**WHAT THE TASK REQUIRES:**
Retype, word for word, every line of the records below starting at the one that contains "def spins : Nat := 16384" and ending at the one that contains "n != 0 && ([(dzGroups, 0x8000), (dzCouplers, 0x80000)]"; include both of those lines and nothing more.

------------------------------------------------

-- ==== Sys2Proof/Machine/Annealer.lean ====
section
/-! DEFINITION. Dzidakan annealer commands: RUN, STOP, COPY, SWEEP_END, RUN_END, PROBLEM_WINDOW_WRITE (10_dzidakan_annealer.md). -/

namespace Sys2Proof.Machine

/-! ## Problem memory (R308-R313, Table DZ-1) -/

def dzFields : Nat := 0x400000
def dzInit : Nat := 0x408000
def dzGroups : Nat := 0x410000
def dzCouplers : Nat := 0x480000
def spins : Nat := 16384

/-- The rows of Table DZ-1: base and length. -/
def dzRows : List (Nat × Nat) := [(0, 0x400000), (dzFields, 0x8000), (dzInit, 0x800), (dzGroups, 0x8000), (dzCouplers, 0x80000)]
def dzAssigned (a : Nat) : Bool := dzRows.any fun r => decide (r.1 ≤ a ∧ a < r.1 + r.2)
/-- Does [a, a + n) touch the group map or the coupler area (R313)? -/
def dzTouchesIndex (a n : Nat) : Bool :=
  n != 0 && ([(dzGroups, 0x8000), (dzCouplers, 0x80000)] : List (Nat × Nat)).any fun r => decide (r.1 < a + n ∧ a < r.1 + r.2)

/-- Write problem memory: unassigned addresses discard; a write performed to the group map or the coupler area clears checked (R309,
R313). -/
def Mach.dzWrite (m : Mach) (a : Nat) (bs : List (Option Byte)) : Mach :=
  let ok := (List.range bs.length).map fun i => if dzAssigned (a + i) then bs.getD i none else none
  let m1 := { m with dza := { m.dza with mem := m.dza.mem.writeOpt a ok } }
  if dzTouchesIndex a bs.length && ok.any Option.isSome then m1.put DzStatus.checked 0 else m1

def colour (k : Nat) : Nat := (k % 8 + k / 8) % 2

/-- Field h of a spin (Table DZ-1). -/
def dzH (mem : EccMem) (i : Nat) : Int := signed 12 (mem.nat (dzFields + 2 * i) 2)
/-- Group and membership of a spin (R312). -/
def dzGroup (mem : EccMem) (i : Nat) : Option Nat :=
  let w := mem.nat (dzGroups + 2 * i) 2
  if bitsOf w 15 15 = 1 then some (bitsOf w 11 0) else none
/-- Intra-block coupling of two offsets of block k. -/
def dzJ (mem : EccMem) (k a b : Nat) : Int :=
  if a = b then 0 else signed 8 (mem.nat (k * 0x10000 + 256 * Nat.min a b + Nat.max a b) 1)

/-- A valid coupler: its entry, spins and weight (R311). -/
structure Coupler where
  entry : Nat
  i : Nat
  j : Nat
  w : Int
deriving DecidableEq, Repr

def dzCouplerList (mem : EccMem) : List Coupler :=
  (List.range 65536).filterMap fun n =>
    let v := mem.nat (dzCouplers + 8 * n) 8
    if bitsOf v 63 63 = 1 then some ⟨n, bitsOf v 13 0, bitsOf v 29 16, signed 8 (bitsOf v 39 32)⟩ else none

/-- The problem as a run sees it: problem memory, valid couplers, active blocks, penalty weight or 0 (R310, R320). -/
structure Problem where
  mem : EccMem
  cs : List Coupler
  active : BitVec 64
  pen : Nat
deriving DecidableEq, Repr

def Problem.isActive (q : Problem) (i : Nat) : Bool := q.active.getLsbD (i / 256)
/-- The group of a spin of an active block. -/
def Problem.group (q : Problem) (i : Nat) : Option Nat := if q.isActive i then dzGroup q.mem i else none
def Problem.h (q : Problem) (i : Nat) : Int := dzH q.mem i + (if (q.group i).isSome then (q.pen : Int) else 0)
/-- J_eff (R310), with the penalty of two members of one group (R320). -/
def Problem.j (q : Problem) (i j : Nat) : Int :=
  (if i / 256 = j / 256 then
      dzJ q.mem (i / 256) (i % 256) (j % 256) -
        (if i ≠ j ∧ (q.group i).isSome ∧ q.group i = q.group j then 2 * (q.pen : Int) else 0)
    else (q.cs.filter fun c => (c.i == i && c.j == j) || (c.i == j && c.j == i)).foldl (fun acc c => acc + c.w) 0)

/-- Local field u_i (R310). -/
def Problem.u (q : Problem) (x : BitVec 16384) (i : Nat) : Int :=
  let own := (List.range 256).foldl (fun acc o =>
    let s := i / 256 * 256 + o
    if s ≠ i ∧ x.getLsbD s then acc + q.j i s else acc) (0 : Int)
  let far := q.cs.foldl (fun acc c =>
    if c.i = i ∧ x.getLsbD c.j then acc + c.w else if c.j = i ∧ x.getLsbD c.i then acc + c.w else acc) (0 : Int)
  q.h i + own + far

/-- The energy from scratch (R310). -/
def Problem.energy (q : Problem) (x : BitVec 16384) : Int :=
  (List.range spins).foldl (fun acc i =>
    if x.getLsbD i then
      let pairs := (List.range (i % 256)).foldl (fun s o =>
        let j := i / 256 * 256 + o
        if x.getLsbD j then s + q.j j i else s) (0 : Int)
      acc - q.h i - pairs
    else acc) (0 : Int) -
  q.cs.foldl (fun s c => if x.getLsbD c.i ∧ x.getLsbD c.j then s + c.w else s) (0 : Int)

/-- Members of group g in the block of a spin, ascending. -/
def blockMembers (mem : EccMem) (k g : Nat) : List Nat := ((List.range 256).map (256 * k + ·)).filter fun i => dzGroup mem i == some g

/-- The groups that have a member in a block, ascending. -/
def blockGroups (mem : EccMem) (k : Nat) : List Nat :=
  (List.range 4096).filter fun g => (List.range 256).any fun o => dzGroup mem (256 * k + o) == some g

def activeBlocks (active : BitVec 64) : List Nat := (List.range 64).filter fun k => active.getLsbD k
def colourBlocks (active : BitVec 64) (c : Nat) : List Nat := (activeBlocks active).filter fun k => colour k == c
/-- A block's unit: its index among the active blocks of its colour, modulo 16 (R317). -/
def unitOf (active : BitVec 64) (k : Nat) : Nat := ((colourBlocks active (colour k)).countP fun b => decide (b < k)) % 16

/-- The check of R313: kind and index of the first offending item, couplers first. -/
def dzCheck (mem : EccMem) (active : BitVec 64) : Option (Nat × Nat) :=
  match (dzCouplerList mem).find? fun c => colour (c.i / 256) == colour (c.j / 256) with
  | some c => some (1, c.entry)
  | none =>
    (List.range 4096).findSome? fun g =>
      let ms := (List.range spins).filter fun i => dzGroup mem i == some g
      if !ms.any fun i => active.getLsbD (i / 256) then none
      else if ms.any fun i => i / 256 != ms.headD 0 / 256 then some (2, g)
      else if ms.length < 2 ∨ 64 < ms.length then some (3, g)
      else none

/-! ## Random source (R318, R321) -/

def xorshift (x : Word) : Word :=
  let a := x ^^^ (x <<< 13)
  let b := a ^^^ (a >>> 17)
  b ^^^ (b <<< 5)

def orOne (x : Word) : Word := if x = 0 then 1 else x
def genSeed (seed : Word) (r u : Nat) : Word := orOne (seed ^^^ BitVec.ofNat 32 ((32 * u + r + 1) * 0x9E3779B9))

/-- atanh(a / b) in units of 2^-96, from its series. -/
def atanhFix (a b : Nat) : Nat :=
  ((List.range 40).foldl (fun (acc : Nat × Nat) k => (acc.1 + acc.2 / (2 * k + 1), acc.2 * (a * a) / (b * b))) (0, 2 ^ 96 * a / b)).1

/-- L(r) = -ln((r + 0.5) / 65,536) = 17 ln 2 - ln(2r + 1), to nearest FP32 (R318). -/
def logL (r : Nat) : Word :=
  let v := 2 * r + 1
  let k := Nat.log2 v
  let f := 2 * atanhFix (v - 2 ^ k) (v + 2 ^ k)
  (round32 0 false false ((17 - k) * (2 * atanhFix 1 3) - f) (-96)).v

/-- An integer as FP32, nearest-even. -/
def intTo32 (i : Int) : Word := (round32 0 false (decide (i < 0)) i.natAbs 0).v

/-- Accept a move of energy dE at a temperature (R318). -/
def accepts (beta : Nat) (dE : Int) (r16 : Nat) : Bool :=
  decide (dE ≤ 0) ||
    (match fp16 beta with
     | .fin s mm e => fpCmp (fp32 (round32 0 false s (mm * dE.natAbs) e).v) (fp32 (logL r16)) < 0
     | _ => false)

/-! ## Replicas (R316-R320) -/

def setBit (x : BitVec 16384) (i : Nat) (b : Bool) : BitVec 16384 :=
  if b then x ||| ((1 : BitVec 16384) <<< i) else x &&& ~~~((1 : BitVec 16384) <<< i)

/-- A replica being swept, with its accepted moves. -/
structure Sweep where
  conf : BitVec 16384
  energy : Int
  gens : Vector Word 16
  moves : Nat
deriving DecidableEq, Repr

def Sweep.move (s : Sweep) (g : Vector Word 16) (ok : Bool) (conf : BitVec 16384) (dE : Int) : Sweep :=
  if ok then { conf := conf, energy := s.energy + dE, gens := g, moves := s.moves + 1 } else { s with gens := g }

/-- Visit spin i (R318, R319): a flip, or in paired mode a pair move. -/
def visit (q : Problem) (paired : Bool) (beta u : Nat) (s : Sweep) (i : Nat) : Sweep :=
  let g := xorshift (vget s.gens (ix 16 u))
  let gens := vset s.gens (ix 16 u) g
  let r16 := g.toNat / 65536
  match (if paired then q.group i else none) with
  | none =>
    let dE := if s.conf.getLsbD i then q.u s.conf i else -(q.u s.conf i)
    s.move gens (accepts beta dE r16) (setBit s.conf i (!s.conf.getLsbD i)) dE
  | some grp =>
    if s.conf.getLsbD i then { s with gens := gens }
    else
      match (blockMembers q.mem (i / 256) grp).find? fun a => s.conf.getLsbD a with
      | none => { s with gens := gens }
      | some a =>
        let dE := q.u s.conf a - q.u s.conf i + q.j a i
        s.move gens (accepts beta dE r16) (setBit (setBit s.conf a false) i true) dE

/-- One sweep of a replica: colour 0, then colour 1, blocks ascending, spins in offset order (R317). -/
def sweepReplica (q : Problem) (paired : Bool) (beta : Nat) (s : Sweep) : Sweep :=
  (colourBlocks q.active 0 ++ colourBlocks q.active 1).foldl (fun s k =>
    (List.range 256).foldl (fun s o => visit q paired beta (unitOf q.active k) s (256 * k + o)) s) s

/-- Repair every group of an active block: its lowest 1 stays, or its lowest member becomes 1 (R316). The count of repaired groups. -/
def repairGroups (mem : EccMem) (active : BitVec 64) (x : BitVec 16384) : BitVec 16384 × Nat :=
  (activeBlocks active).foldl (fun acc k =>
    (blockGroups mem k).foldl (fun acc g =>
      let ms := blockMembers mem k g
      let keep := (ms.find? fun i => acc.1.getLsbD i).getD (ms.headD 0)
      let y := ms.foldl (fun y i => setBit y i (i == keep)) acc.1
      (y, acc.2 + b2n (y != acc.1))) acc) (x, 0)

def activeMask (active : BitVec 64) (x : BitVec 16384) : BitVec 16384 :=
  (List.range 64).foldl (fun y k => if active.getLsbD k then y else (List.range 256).foldl (fun y o => setBit y (256 * k + o) false) y) x

/-- The initial configuration of Table DZ-1. -/
def initialConf (mem : EccMem) : BitVec 16384 := BitVec.ofNat 16384 (mem.nat dzInit 2048)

------------------------------------------------

**SOLUTION TO THE EXERCISE:**
def spins : Nat := 16384

/-- The rows of Table DZ-1: base and length. -/
def dzRows : List (Nat × Nat) := [(0, 0x400000), (dzFields, 0x8000), (dzInit, 0x800), (dzGroups, 0x8000), (dzCouplers, 0x80000)]
def dzAssigned (a : Nat) : Bool := dzRows.any fun r => decide (r.1 ≤ a ∧ a < r.1 + r.2)
/-- Does [a, a + n) touch the group map or the coupler area (R313)? -/
def dzTouchesIndex (a n : Nat) : Bool :=
  n != 0 && ([(dzGroups, 0x8000), (dzCouplers, 0x80000)] : List (Nat × Nat)).any fun r => decide (r.1 < a + n ∧ a < r.1 + r.2)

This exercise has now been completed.